• WHAT THE TASK REQUIRES:
Repeat the lines of the data exactly, from the first one through the one that contains "def freezePlan (n".

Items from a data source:
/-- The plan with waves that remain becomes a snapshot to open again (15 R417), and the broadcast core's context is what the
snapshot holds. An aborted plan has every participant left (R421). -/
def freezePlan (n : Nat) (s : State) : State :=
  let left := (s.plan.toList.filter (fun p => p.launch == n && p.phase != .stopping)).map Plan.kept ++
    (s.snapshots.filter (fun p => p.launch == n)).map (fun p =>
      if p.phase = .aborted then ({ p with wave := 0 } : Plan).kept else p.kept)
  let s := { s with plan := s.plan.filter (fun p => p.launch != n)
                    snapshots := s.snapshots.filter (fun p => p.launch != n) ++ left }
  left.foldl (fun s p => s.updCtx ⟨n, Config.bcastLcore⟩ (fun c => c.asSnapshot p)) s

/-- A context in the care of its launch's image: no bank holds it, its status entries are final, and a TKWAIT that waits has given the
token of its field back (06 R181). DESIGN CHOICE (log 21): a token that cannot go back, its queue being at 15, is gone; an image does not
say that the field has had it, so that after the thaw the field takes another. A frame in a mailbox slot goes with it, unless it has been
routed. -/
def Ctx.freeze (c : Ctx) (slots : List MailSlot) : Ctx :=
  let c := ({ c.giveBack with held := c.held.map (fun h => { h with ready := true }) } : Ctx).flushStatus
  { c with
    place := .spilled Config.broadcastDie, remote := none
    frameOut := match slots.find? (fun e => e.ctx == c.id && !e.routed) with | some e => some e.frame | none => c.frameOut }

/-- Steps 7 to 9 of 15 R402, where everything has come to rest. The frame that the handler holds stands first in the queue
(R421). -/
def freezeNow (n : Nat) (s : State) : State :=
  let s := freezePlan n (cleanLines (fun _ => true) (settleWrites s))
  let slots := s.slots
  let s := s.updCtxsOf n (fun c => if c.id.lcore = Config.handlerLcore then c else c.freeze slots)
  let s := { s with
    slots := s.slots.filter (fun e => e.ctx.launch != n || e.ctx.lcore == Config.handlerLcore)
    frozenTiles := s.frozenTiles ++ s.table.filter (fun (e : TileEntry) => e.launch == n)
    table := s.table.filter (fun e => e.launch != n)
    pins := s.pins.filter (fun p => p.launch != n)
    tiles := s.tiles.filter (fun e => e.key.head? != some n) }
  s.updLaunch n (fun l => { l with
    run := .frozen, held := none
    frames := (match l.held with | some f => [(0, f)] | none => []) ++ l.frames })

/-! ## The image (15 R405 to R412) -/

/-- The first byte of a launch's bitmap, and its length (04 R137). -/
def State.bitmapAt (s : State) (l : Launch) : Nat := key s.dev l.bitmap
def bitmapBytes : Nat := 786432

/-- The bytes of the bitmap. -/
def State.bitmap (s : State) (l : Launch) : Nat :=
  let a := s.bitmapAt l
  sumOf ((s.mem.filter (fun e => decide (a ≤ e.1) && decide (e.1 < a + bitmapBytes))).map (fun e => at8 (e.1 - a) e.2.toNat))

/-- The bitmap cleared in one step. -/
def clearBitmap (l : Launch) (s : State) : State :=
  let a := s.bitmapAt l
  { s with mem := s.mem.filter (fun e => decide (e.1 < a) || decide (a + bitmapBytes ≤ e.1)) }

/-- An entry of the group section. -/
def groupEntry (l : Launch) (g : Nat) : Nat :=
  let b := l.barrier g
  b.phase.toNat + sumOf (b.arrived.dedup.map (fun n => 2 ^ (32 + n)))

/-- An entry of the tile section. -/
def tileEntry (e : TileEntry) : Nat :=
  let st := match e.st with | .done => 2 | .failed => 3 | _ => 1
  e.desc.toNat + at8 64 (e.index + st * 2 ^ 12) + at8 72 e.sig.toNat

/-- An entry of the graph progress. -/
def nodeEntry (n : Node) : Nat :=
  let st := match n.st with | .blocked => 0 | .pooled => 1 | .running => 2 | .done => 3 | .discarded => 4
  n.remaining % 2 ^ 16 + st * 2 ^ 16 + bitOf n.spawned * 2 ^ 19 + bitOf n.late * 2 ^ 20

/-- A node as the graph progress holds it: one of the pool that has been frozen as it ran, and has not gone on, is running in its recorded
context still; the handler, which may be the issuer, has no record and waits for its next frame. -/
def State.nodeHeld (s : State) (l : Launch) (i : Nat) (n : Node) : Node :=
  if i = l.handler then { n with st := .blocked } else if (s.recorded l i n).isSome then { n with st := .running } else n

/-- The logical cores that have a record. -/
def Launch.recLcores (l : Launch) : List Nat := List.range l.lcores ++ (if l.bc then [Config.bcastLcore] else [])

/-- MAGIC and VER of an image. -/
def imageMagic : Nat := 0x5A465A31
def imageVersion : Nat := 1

• ANSWER SPACE:
/-- The plan with waves that remain becomes a snapshot to open again (15 R417), and the broadcast core's context is what the
snapshot holds. An aborted plan has every participant left (R421). -/
def freezePlan (n : Nat) (s : State) : State :=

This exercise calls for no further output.